- Date: 16–22 April
- Edition: 4th
- Draw: 32S / 16D
- Surface: Hard
- Location: Nanchang, China

Champions

Singles
- Quentin Halys

Doubles
- Gong Maoxin / Zhang Ze
| ATP Challenger China International – Nanchang |

= 2018 ATP Challenger China International – Nanchang =

The 2018 ATP Challenger China International – Nanchang was a professional tennis tournament played on hard courts. It was the fourth edition of the tournament which was part of the 2018 ATP Challenger Tour. It took place in Nanchang, China between 16 and 22 April 2018.
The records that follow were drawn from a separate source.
/-- R286: RRA*, `73` IZY 8. -/
def execRraIzy (z : Byte) (s : State) : Host.Outcome State Fault Refusal :=
  modifyMem rotateRight addToA (.izy z) 8 s

/-- R286: RRA*, `7F` ABX 7. -/
def execRraAbx (w : Addr) (s : State) : Host.Outcome State Fault Refusal :=
  modifyMem rotateRight addToA (.abx w) 7 s

/-- R286: RRA*, `7B` ABY 7. -/
def execRraAby (w : Addr) (s : State) : Host.Outcome State Fault Refusal :=
  modifyMem rotateRight addToA (.aby w) 7 s

/-! ### DCP* -/

/-- R287: DCP*, `C7` ZP 5. -/
def execDcpZp (z : Byte) (s : State) : Host.Outcome State Fault Refusal :=
  modifyMem decrement (fun r s => compare s.A r s) (.zp z) 5 s

/-- R287: DCP*, `D7` ZPX 6. -/
def execDcpZpx (z : Byte) (s : State) : Host.Outcome State Fault Refusal :=
  modifyMem decrement (fun r s => compare s.A r s) (.zpx z) 6 s

/-- R287: DCP*, `CF` ABS 6. -/
def execDcpAbs (w : Addr) (s : State) : Host.Outcome State Fault Refusal :=
  modifyMem decrement (fun r s => compare s.A r s) (.abs w) 6 s

/-- R287: DCP*, `C3` IZX 8. -/
def execDcpIzx (z : Byte) (s : State) : Host.Outcome State Fault Refusal :=
  modifyMem decrement (fun r s => compare s.A r s) (.izx z) 8 s

/-- R287: DCP*, `D3` IZY 8. -/
def execDcpIzy (z : Byte) (s : State) : Host.Outcome State Fault Refusal :=
  modifyMem decrement (fun r s => compare s.A r s) (.izy z) 8 s

/-- R287: DCP*, `DF` ABX 7. -/
def execDcpAbx (w : Addr) (s : State) : Host.Outcome State Fault Refusal :=
  modifyMem decrement (fun r s => compare s.A r s) (.abx w) 7 s

/-- R287: DCP*, `DB` ABY 7. -/
def execDcpAby (w : Addr) (s : State) : Host.Outcome State Fault Refusal :=
  modifyMem decrement (fun r s => compare s.A r s) (.aby w) 7 s

/-! ### ISC* -/

/-- R288: ISC*, `E7` ZP 5. -/
def execIscZp (z : Byte) (s : State) : Host.Outcome State Fault Refusal :=
  modifyMem increment subtractFromA (.zp z) 5 s

/-- R288: ISC*, `F7` ZPX 6. -/
def execIscZpx (z : Byte) (s : State) : Host.Outcome State Fault Refusal :=
  modifyMem increment subtractFromA (.zpx z) 6 s

/-- R288: ISC*, `EF` ABS 6. -/
def execIscAbs (w : Addr) (s : State) : Host.Outcome State Fault Refusal :=
  modifyMem increment subtractFromA (.abs w) 6 s

/-- R288: ISC*, `E3` IZX 8. -/
def execIscIzx (z : Byte) (s : State) : Host.Outcome State Fault Refusal :=
  modifyMem increment subtractFromA (.izx z) 8 s

/-- R288: ISC*, `F3` IZY 8. -/
def execIscIzy (z : Byte) (s : State) : Host.Outcome State Fault Refusal :=
  modifyMem increment subtractFromA (.izy z) 8 s

/-- R288: ISC*, `FF` ABX 7. -/
def execIscAbx (w : Addr) (s : State) : Host.Outcome State Fault Refusal :=
  modifyMem increment subtractFromA (.abx w) 7 s

/-- R288: ISC*, `FB` ABY 7. -/
def execIscAby (w : Addr) (s : State) : Host.Outcome State Fault Refusal :=
  modifyMem increment subtractFromA (.aby w) 7 s

/-! ### ANC* -/

/-- R289: ANC*, `0B` IMM 2. -/
def execAncImm0B (v : Byte) (s : State) : Host.Outcome State Fault Refusal :=
  readImm andCopyN v 2 s

/-- R289: ANC*, `2B` IMM 2. -/
def execAncImm2B (v : Byte) (s : State) : Host.Outcome State Fault Refusal :=
  readImm andCopyN v 2 s

/-- R290: ALR*, `4B` IMM 2. -/
def execAlrImm (v : Byte) (s : State) : Host.Outcome State Fault Refusal :=
  readImm andShiftRight v 2 s

/-- R291: ARR*, `6B` IMM 2. -/
def execArrImm (v : Byte) (s : State) : Host.Outcome State Fault Refusal :=
  readImm andRotateRight v 2 s

/-- R292: XAA*, `8B` IMM 2. -/
def execXaaImm (v : Byte) (s : State) : Host.Outcome State Fault Refusal :=
  readImm transferAnd v 2 s

/-- R293: AXS*, `CB` IMM 2. -/
def execAxsImm (v : Byte) (s : State) : Host.Outcome State Fault Refusal :=
  readImm subtractIntoX v 2 s

/-- R294: SHX*, `9E` ABY 5. -/
def execShxAby (w : Addr) (s : State) : Host.Outcome State Fault Refusal :=
  storeMem (fun s => highByteMask s.X w) (.aby w) 5 s

/-- R295: SHY*, `9C` ABX 5. -/
def execShyAbx (w : Addr) (s : State) : Host.Outcome State Fault Refusal :=
  storeMem (fun s => highByteMask s.Y w) (.abx w) 5 s

/-! ### NOP* -/

/-- R296: NOP*, `1A` IMP 2. -/
def execNopImp1A (s : State) : Host.Outcome State Fault Refusal :=
  complete 2 s

/-- R296: NOP*, `3A` IMP 2. -/
def execNopImp3A (s : State) : Host.Outcome State Fault Refusal :=
  complete 2 s

/-- R296: NOP*, `5A` IMP 2. -/
def execNopImp5A (s : State) : Host.Outcome State Fault Refusal :=
  complete 2 s

/-- R296: NOP*, `7A` IMP 2. -/
def execNopImp7A (s : State) : Host.Outcome State Fault Refusal :=
  complete 2 s

/-- R296: NOP*, `DA` IMP 2. -/
def execNopImpDA (s : State) : Host.Outcome State Fault Refusal :=
  complete 2 s

/-- R296: NOP*, `FA` IMP 2. -/
def execNopImpFA (s : State) : Host.Outcome State Fault Refusal :=
  complete 2 s

/-- R296: NOP*, `80` IMM 2. -/
def execNopImm80 (v : Byte) (s : State) : Host.Outcome State Fault Refusal :=
  readImm discard v 2 s

/-- R296: NOP*, `82` IMM 2. -/
def execNopImm82 (v : Byte) (s : State) : Host.Outcome State Fault Refusal :=
  readImm discard v 2 s

/-- R296: NOP*, `89` IMM 2. -/
def execNopImm89 (v : Byte) (s : State) : Host.Outcome State Fault Refusal :=
  readImm discard v 2 s

/-- R296: NOP*, `C2` IMM 2. -/
def execNopImmC2 (v : Byte) (s : State) : Host.Outcome State Fault Refusal :=
  readImm discard v 2 s

/-- R296: NOP*, `E2` IMM 2. -/
def execNopImmE2 (v : Byte) (s : State) : Host.Outcome State Fault Refusal :=
  readImm discard v 2 s

/-- R296: NOP*, `04` ZP 3. -/
def execNopZp04 (z : Byte) (s : State) : Host.Outcome State Fault Refusal :=
  readMem discard (.zp z) 3 false s

/-- R296: NOP*, `44` ZP 3. -/
def execNopZp44 (z : Byte) (s : State) : Host.Outcome State Fault Refusal :=
  readMem discard (.zp z) 3 false s

/-- R296: NOP*, `64` ZP 3. -/
def execNopZp64 (z : Byte) (s : State) : Host.Outcome State Fault Refusal :=
  readMem discard (.zp z) 3 false s

/-- R296: NOP*, `14` ZPX 4. -/
def execNopZpx14 (z : Byte) (s : State) : Host.Outcome State Fault Refusal :=
  readMem discard (.zpx z) 4 false s

/-- R296: NOP*, `34` ZPX 4. -/
def execNopZpx34 (z : Byte) (s : State) : Host.Outcome State Fault Refusal :=
  readMem discard (.zpx z) 4 false s

/-- R296: NOP*, `54` ZPX 4. -/
def execNopZpx54 (z : Byte) (s : State) : Host.Outcome State Fault Refusal :=
  readMem discard (.zpx z) 4 false s

/-- R296: NOP*, `74` ZPX 4. -/
def execNopZpx74 (z : Byte) (s : State) : Host.Outcome State Fault Refusal :=
  readMem discard (.zpx z) 4 false s

/-- R296: NOP*, `D4` ZPX 4. -/
def execNopZpxD4 (z : Byte) (s : State) : Host.Outcome State Fault Refusal :=
  readMem discard (.zpx z) 4 false s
==Singles main-draw entrants==

===Seeds===

| Country | Player | Rank^{1} | Seed |
|---|---|---|---|
| RUS | Evgeny Donskoy | 85 | 1 |
| AUS | Jordan Thompson | 99 | 2 |
| FRA | Quentin Halys | 116 | 3 |
| IND | Ramkumar Ramanathan | 133 | 4 |
| FRA | Calvin Hemery | 135 | 5 |
| JPN | Go Soeda | 153 | 6 |
| JPN | Tatsuma Ito | 155 | 7 |
| AUS | Alex Bolt | 179 | 8 |

- ^{1} Rankings are as of 9 April 2018.

===Other entrants===
The following players received wildcards into the singles main draw:
- CHN Gao Xin
- CHN He Yecong
- CHN Wu Yibing
- CHN Xia Zihao

The following players received entry from the qualifying draw:
- KOR Chung Yun-seong
- FRA Antoine Escoffier
- FRA Hugo Grenier
- JPN Shuichi Sekiguchi

The following player received entry as a lucky loser:
- IND Sasikumar Mukund

==Champions==

===Singles===

- FRA Quentin Halys def. FRA Calvin Hemery 6–3, 6–2.

===Doubles===

- CHN Gong Maoxin / CHN Zhang Ze def. PHI Ruben Gonzales / INA Christopher Rungkat 3–6, 7–6^{(9–7)}, [10–7].